Но потом остался только Роберт, и это был настоящий финал нашего брака, если не считать прежних окончаний, и звонков, которые становились все реже после того его исчезновения, когда он отправился в Вашингтон; и дня, когда я оформила заявление о разводе и целый год оставляла нетронутым его кабинет; и моего решения наконец разобрать его, и убрать с глаз его полотно с мисс Меланхолией, как бы ее ни звали; и даже минуты, когда я узнала, что он бросился с ножом на музейное полотно и попал за это под арест; и когда потом услышала, что он согласился лечь в психиатрическую клинику. И когда закончилась его страховка, то я поняла, что хочу хоть немного помогать его матери оплачивать счета за лечение и все еще желаю ему выздоровления, если оно возможно, чтобы он смог когда-нибудь прийти на выпускной бал и на венчание наших детей.

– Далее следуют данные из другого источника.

-- ==== Sys2Proof/Tests/Slice0.lean ====
section
/-! SUPPORT. The tests of this model: words of the manual and of its encoding tables, terms that are not well formed, results that the manual
gives, and for each statement states that meet its hypotheses. -/

set_option maxRecDepth 100000

namespace Sys2Proof.Machine

/-! ### Helpers -/

/-- Whether an instruction issues with no check of R78 against it and no debugger near, and a condition holds of the state at issue. -/
def meets (s : State) (i : Instr) (p : State → Issue → Group → Bool) : Bool :=
  match s.issuing i with
  | some (x, g) => (precheck s x g i).isNone && (!g.stops.stepOne && !s.debugged g.tid && g.regs.soft.isEmpty &&
      (Store.find s.teams g.tid).all fun t => t.mem.spillUpset.isEmpty) && p (s.openIssue x) x g
  | none => false

theorem meets_issues {s : State} {i : Instr} {p : State → Issue → Group → Bool} (h : meets s i p = true) :
    ∃ x g, Issues s i x g ∧ Undisturbed s g ∧ p (s.openIssue x) x g = true := by
  unfold meets at h
  split at h
  · next x g hi =>
    simp only [Bool.and_eq_true, Bool.not_eq_true', Option.isNone_iff_eq_none, List.isEmpty_iff] at h
    obtain ⟨⟨hp, ⟨⟨hs, hd⟩, hr⟩, hu⟩, hc⟩ := h
    exact ⟨x, g, ⟨hi, hp⟩, ⟨hs, hd, hr, fun t ht => by rw [ht] at hu; simpa using hu⟩, hc⟩
  · cases h

/-- Whether a source gives a command that passes the checks that all commands share. -/
def commandRuns (s : State) (src : CommandSource) (op sub : Nat) : Bool :=
  s.given src && (match s.blockOf src with
    | some b => (commandFrom src b).op == op && subOf op b == sub && ((s.taken src).commonRefusal (commandFrom src b)).isNone
    | none => false)

theorem commandRuns_runs {s : State} {src : CommandSource} {op sub : Nat} (h : commandRuns s src op sub = true) : ∃ c, Runs s src op sub c := by
  unfold commandRuns at h
  split at h
  · next b hb =>
    simp only [Bool.and_eq_true, beq_iff_eq, Option.isNone_iff_eq_none] at h
    exact ⟨commandFrom src b, ⟨h.1, by rw [hb]; rfl, h.2.1.1, h.2.1.1 ▸ h.2.1.2⟩, h.2.2⟩
  · simp at h

/-- A state whose next issue is that of the first slot of its one group. -/
def demo : State :=
  let s := State.reset.withFetchWord 32 0
  { s with sched := { s.sched with issuer := some (0, 0) } }

/-- The same with another group, team or core. -/
def demoGroup (f : Group → Group) : State := demo.modGroup 0 f
def demoRegs (f : Regs → Regs) : State := demo.modRegs 0 f
def demoFlow (f : Flow → Flow) : State := demo.modFlow 0 f
def demoTeam (f : Team → Team) : State := { demo with teams := demo.teams.map fun t => (t.1, f t.2) }

/-- The same in the mode of binary32 elements. -/
def demoFloat : State := demoRegs fun r => { r with gmode := 0x40 }

/-- No condition. -/
def always : State → Issue → Group → Bool := fun _ _ _ => true

/-- The registers of the group after an instruction has completed. -/
def regsAfter (s : State) (i : Instr) : Option Regs := match exec i s with
  | .next t => t.regsOf 0
  | _ => none

/-- The flow of the group after an instruction has completed. -/
def flowAfter (s : State) (i : Instr) : Option Flow := match exec i s with
  | .next t => t.flowOf 0
  | _ => none

/-! ### Decoding: a word of every encoding of the opcode table, with its fields written from the table (R69 to R77) -/

theorem test_decode_control :
    decodeTableWord 32 0x00000000 = some (.nop) ∧
    decodeTableWord 32 0x021C0002 = some (.setmode false 7 0 2) ∧
    decodeTableWord 32 0x0400000F = some (.setgrd false 0 15) ∧
    decodeTableWord 32 0x1E0C0009 = some (.setmem false 3 0 9) ∧
    decodeTableWord 32 0x063FFFFB = some (.bra 0x3FFFFB) ∧
    decodeTableWord 32 0x087FFFFB = some (.brc 1 0x3FFFFB) ∧
    decodeTableWord 32 0x0B3FFFFB = some (.bru .lt 0x3FFFFB) ∧
    decodeTableWord 32 0x0C3FFFFB = some (.mark 0x3FFFFB) ∧
    decodeTableWord 32 0x0E000000 = some (.join) ∧
    decodeTableWord 32 0x1000A005 = some (.brp 0x14 5) ∧
    decodeTableWord 32 0x123FFFFB = some (.call 0x3FFFFB) ∧
    decodeTableWord 32 0x1400A000 = some (.ret 0x14) ∧
    decodeTableWord 32 0x1600A000 = some (.jmpr 0x14) ∧
    decodeTableWord 32 0x18000000 = some (.exit) ∧
    decodeTableWord 32 0x1A000005 = some (.flashpt 5) ∧
    decodeTableWord 32 0x1C000005 = some (.trap 5) ∧
    decodeTableWord 32 0x1C040005 = some (.bkpt 5) ∧
    decodeTableWord 32 0x1C080005 = some (.yield 5) := by and_intros <;> rfl

theorem test_decode_scalar :
    decodeTableWord 32 0x2030A080 = some (.sadd 12 0x14 8) ∧
    decodeTableWord 32 0x2030A081 = some (.ssub 12 0x14 8) ∧
    decodeTableWord 32 0x2030A082 = some (.smul 12 0x14 8) ∧
    decodeTableWord 32 0x2030A083 = some (.smulh 12 0x14 8) ∧
    decodeTableWord 32 0x2030A084 = some (.sand 12 0x14 8) ∧
    decodeTableWord 32 0x2030A085 = some (.sor 12 0x14 8) ∧
    decodeTableWord 32 0x2030A086 = some (.sxor 12 0x14 8) ∧
    decodeTableWord 32 0x2030A087 = some (.sshl 12 0x14 8) ∧
    decodeTableWord 32 0x2030A088 = some (.sshr 12 0x14 8) ∧
    decodeTableWord 32 0x2030A089 = some (.ssra 12 0x14 8) ∧
    decodeTableWord 32 0x2030A08A = some (.smin 12 0x14 8) ∧
    decodeTableWord 32 0x2030A08B = some (.smax 12 0x14 8) ∧
    decodeTableWord 32 0x2030A08C = some (.sminn 12 0x14 8) ∧
    decodeTableWord 32 0x2030A08D = some (.smaxn 12 0x14 8) ∧
    decodeTableWord 32 0x2230A005 = some (.saddi 12 0x14 5) ∧
    decodeTableWord 32 0x2430A005 = some (.sandi 12 0x14 5) ∧
    decodeTableWord 32 0x2630A005 = some (.sori 12 0x14 5) ∧
    decodeTableWord 32 0x2A00A082 = some (.scmp 0x14 8 .lt) ∧
    decodeTableWord 32 0x2C30A080 = some (.ssel 12 0x14 8) ∧
    decodeTableWord 32 0x2E30A143 = some (.sld 12 0x14 2 4 3) ∧
    decodeTableWord 32 0x3030A143 = some (.sst 12 0x14 2 4 3) ∧
    decodeTableWord 32 0x320C0001 = some (.mfs 3 1) ∧
    decodeTableWord 64 0x12345678281C0000 = some (.lit 7 0x12345678) := by and_intros <;> rfl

Люди, чьи браки не распадались, чьи супруги умирали, а не уходили или не были покинуты, не знают, что брак редко оканчивается раз и навсегда. Это как иные книги - переворачиваешь последнюю страницу и думаешь, конец истории, но дальше идет эпилог, и тебе предоставляют воображать или догадываться, как герои живут без тебя, дорогой читатель. И даже почти забыв книгу, все еще гадаешь, что же было с ними дальше.
Но если в моем браке и был полный разрыв, то он наступил в тот день, когда умерла мать, потому что она умерла быстрее, чем мы ждали. Она отдыхала на диване в гостиной, на солнце. Она даже попросила меня принести ей чай, но тут у нее сдало сердце. Это не точный термин, но так я об этом думаю, потому что и мое сердце сдало тогда, и я уронила поднос с чаем на ковер, бросившись к ней. Я упала на колени, держала ее за руки, и наши сердца отказывались нам служить, и это было ужасно, ужасно с виду, но очень быстро, и было бы гораздо ужаснее, если бы я не видела, как это случилось, и не обняла ее, а с нею и все годы, когда она заботилась обо мне.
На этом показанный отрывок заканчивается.